[Opening PROVIDED RECORDS section]
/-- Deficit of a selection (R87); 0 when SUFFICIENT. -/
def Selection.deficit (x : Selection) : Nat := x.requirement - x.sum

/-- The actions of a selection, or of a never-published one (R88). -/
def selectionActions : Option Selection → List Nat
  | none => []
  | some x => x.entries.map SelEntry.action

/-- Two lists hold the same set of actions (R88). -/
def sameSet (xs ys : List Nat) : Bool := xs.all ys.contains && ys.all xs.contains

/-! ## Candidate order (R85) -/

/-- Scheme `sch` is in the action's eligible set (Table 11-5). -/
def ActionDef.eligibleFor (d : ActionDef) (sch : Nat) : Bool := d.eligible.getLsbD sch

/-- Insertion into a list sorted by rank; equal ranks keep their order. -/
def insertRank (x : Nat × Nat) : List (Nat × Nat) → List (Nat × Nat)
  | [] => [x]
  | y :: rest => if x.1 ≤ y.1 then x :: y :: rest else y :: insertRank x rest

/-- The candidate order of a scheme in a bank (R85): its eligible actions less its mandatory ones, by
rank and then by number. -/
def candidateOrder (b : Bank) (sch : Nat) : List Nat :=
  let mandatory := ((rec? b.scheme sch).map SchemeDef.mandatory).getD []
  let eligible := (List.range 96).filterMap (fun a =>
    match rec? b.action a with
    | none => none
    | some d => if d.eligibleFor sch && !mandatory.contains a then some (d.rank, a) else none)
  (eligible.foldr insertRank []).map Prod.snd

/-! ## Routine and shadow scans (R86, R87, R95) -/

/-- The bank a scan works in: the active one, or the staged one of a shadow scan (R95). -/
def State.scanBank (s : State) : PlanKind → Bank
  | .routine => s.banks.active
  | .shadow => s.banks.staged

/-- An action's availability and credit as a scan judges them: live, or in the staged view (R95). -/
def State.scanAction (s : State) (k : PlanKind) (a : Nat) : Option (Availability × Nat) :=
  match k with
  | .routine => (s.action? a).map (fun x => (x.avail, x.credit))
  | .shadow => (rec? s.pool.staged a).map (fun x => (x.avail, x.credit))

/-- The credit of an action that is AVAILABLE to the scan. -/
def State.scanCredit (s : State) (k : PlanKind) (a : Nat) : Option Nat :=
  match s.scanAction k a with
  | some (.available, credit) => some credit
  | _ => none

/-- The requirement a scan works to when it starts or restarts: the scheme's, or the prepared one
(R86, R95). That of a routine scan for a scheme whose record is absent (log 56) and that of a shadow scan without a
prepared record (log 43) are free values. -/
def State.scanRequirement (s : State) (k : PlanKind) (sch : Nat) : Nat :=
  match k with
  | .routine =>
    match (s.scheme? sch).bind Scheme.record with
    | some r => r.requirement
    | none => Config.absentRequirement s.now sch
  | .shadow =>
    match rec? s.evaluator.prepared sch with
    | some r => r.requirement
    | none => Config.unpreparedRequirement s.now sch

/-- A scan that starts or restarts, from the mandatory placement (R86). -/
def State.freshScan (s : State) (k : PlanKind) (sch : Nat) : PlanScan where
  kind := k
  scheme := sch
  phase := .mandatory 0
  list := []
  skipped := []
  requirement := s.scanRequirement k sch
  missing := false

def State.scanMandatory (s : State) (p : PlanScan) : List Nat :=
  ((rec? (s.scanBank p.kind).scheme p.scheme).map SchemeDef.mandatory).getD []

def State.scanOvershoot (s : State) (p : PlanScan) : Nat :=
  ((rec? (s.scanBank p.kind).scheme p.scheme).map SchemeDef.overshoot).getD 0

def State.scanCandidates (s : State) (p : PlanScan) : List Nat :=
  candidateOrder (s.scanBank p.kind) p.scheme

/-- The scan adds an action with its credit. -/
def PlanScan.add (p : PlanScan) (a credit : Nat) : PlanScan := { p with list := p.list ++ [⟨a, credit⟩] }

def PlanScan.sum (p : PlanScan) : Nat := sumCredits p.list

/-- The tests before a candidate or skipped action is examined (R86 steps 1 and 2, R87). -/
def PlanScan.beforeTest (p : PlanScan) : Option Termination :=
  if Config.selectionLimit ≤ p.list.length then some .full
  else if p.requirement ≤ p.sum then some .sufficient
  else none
[Closing PROVIDED RECORDS section]
[Opening PROVIDED RECORDS section]
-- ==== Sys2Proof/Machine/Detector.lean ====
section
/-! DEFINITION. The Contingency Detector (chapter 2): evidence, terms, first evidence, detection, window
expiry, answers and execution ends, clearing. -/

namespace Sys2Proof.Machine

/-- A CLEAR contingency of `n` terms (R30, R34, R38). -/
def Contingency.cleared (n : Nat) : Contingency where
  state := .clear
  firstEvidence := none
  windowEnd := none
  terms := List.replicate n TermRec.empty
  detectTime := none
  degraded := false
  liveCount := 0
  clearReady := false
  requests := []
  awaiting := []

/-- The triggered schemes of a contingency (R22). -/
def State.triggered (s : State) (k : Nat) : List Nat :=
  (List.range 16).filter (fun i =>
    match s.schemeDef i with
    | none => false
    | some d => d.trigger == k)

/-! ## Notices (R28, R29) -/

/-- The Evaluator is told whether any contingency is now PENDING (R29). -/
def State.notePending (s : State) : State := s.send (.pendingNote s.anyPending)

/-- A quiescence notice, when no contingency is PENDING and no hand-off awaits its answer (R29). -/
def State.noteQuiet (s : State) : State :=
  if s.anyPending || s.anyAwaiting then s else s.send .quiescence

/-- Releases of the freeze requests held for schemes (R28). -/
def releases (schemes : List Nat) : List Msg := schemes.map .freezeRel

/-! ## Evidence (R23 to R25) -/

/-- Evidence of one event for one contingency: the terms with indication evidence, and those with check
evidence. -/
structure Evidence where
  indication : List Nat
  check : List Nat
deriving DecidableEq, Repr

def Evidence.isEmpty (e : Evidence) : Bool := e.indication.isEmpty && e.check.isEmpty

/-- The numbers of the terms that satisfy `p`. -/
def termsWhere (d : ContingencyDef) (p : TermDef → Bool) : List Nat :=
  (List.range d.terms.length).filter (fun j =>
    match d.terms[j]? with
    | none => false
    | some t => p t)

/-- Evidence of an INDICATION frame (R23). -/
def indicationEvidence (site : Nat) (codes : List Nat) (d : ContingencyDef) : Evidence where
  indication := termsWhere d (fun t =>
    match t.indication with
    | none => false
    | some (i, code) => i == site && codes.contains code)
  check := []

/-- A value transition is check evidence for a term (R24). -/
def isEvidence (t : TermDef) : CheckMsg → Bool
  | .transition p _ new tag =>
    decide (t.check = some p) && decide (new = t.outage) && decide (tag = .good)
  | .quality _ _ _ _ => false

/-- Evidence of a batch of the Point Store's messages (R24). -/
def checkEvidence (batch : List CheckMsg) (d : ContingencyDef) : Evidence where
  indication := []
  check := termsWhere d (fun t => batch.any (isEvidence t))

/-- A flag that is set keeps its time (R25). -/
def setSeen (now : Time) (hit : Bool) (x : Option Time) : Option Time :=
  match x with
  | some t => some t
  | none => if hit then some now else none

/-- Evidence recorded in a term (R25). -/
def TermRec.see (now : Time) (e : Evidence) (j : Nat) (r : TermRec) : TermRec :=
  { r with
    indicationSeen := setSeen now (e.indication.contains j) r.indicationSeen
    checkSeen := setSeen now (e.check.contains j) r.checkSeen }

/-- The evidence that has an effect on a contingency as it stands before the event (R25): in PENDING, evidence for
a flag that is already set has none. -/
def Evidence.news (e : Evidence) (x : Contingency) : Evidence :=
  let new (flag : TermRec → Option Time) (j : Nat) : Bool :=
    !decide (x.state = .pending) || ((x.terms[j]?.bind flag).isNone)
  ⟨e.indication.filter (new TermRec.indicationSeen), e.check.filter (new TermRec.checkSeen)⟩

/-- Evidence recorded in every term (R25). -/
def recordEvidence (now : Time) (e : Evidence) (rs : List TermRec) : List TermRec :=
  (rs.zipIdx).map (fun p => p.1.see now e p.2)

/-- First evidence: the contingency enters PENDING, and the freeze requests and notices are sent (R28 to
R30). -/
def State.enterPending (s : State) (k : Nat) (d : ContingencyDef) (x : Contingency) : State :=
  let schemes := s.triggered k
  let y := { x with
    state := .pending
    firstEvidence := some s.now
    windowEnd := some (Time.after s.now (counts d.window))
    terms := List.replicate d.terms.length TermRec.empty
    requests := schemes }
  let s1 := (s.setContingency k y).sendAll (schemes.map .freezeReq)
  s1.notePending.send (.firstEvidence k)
[Closing PROVIDED RECORDS section]
### EXERCISE BRIEF
Your task for the entries above: copy exactly the span starting with the line with "when SUFFICIENT. -/" and going on through the line with "x => x.entries.map SelEntry.action", both lines included, and nothing else.

### TASK OUTPUT
/-- Deficit of a selection (R87); 0 when SUFFICIENT. -/
def Selection.deficit (x : Selection) : Nat := x.requirement - x.sum

/-- The actions of a selection, or of a never-published one (R88). -/
def selectionActions : Option Selection → List Nat
  | none => []
  | some x => x.entries.map SelEntry.action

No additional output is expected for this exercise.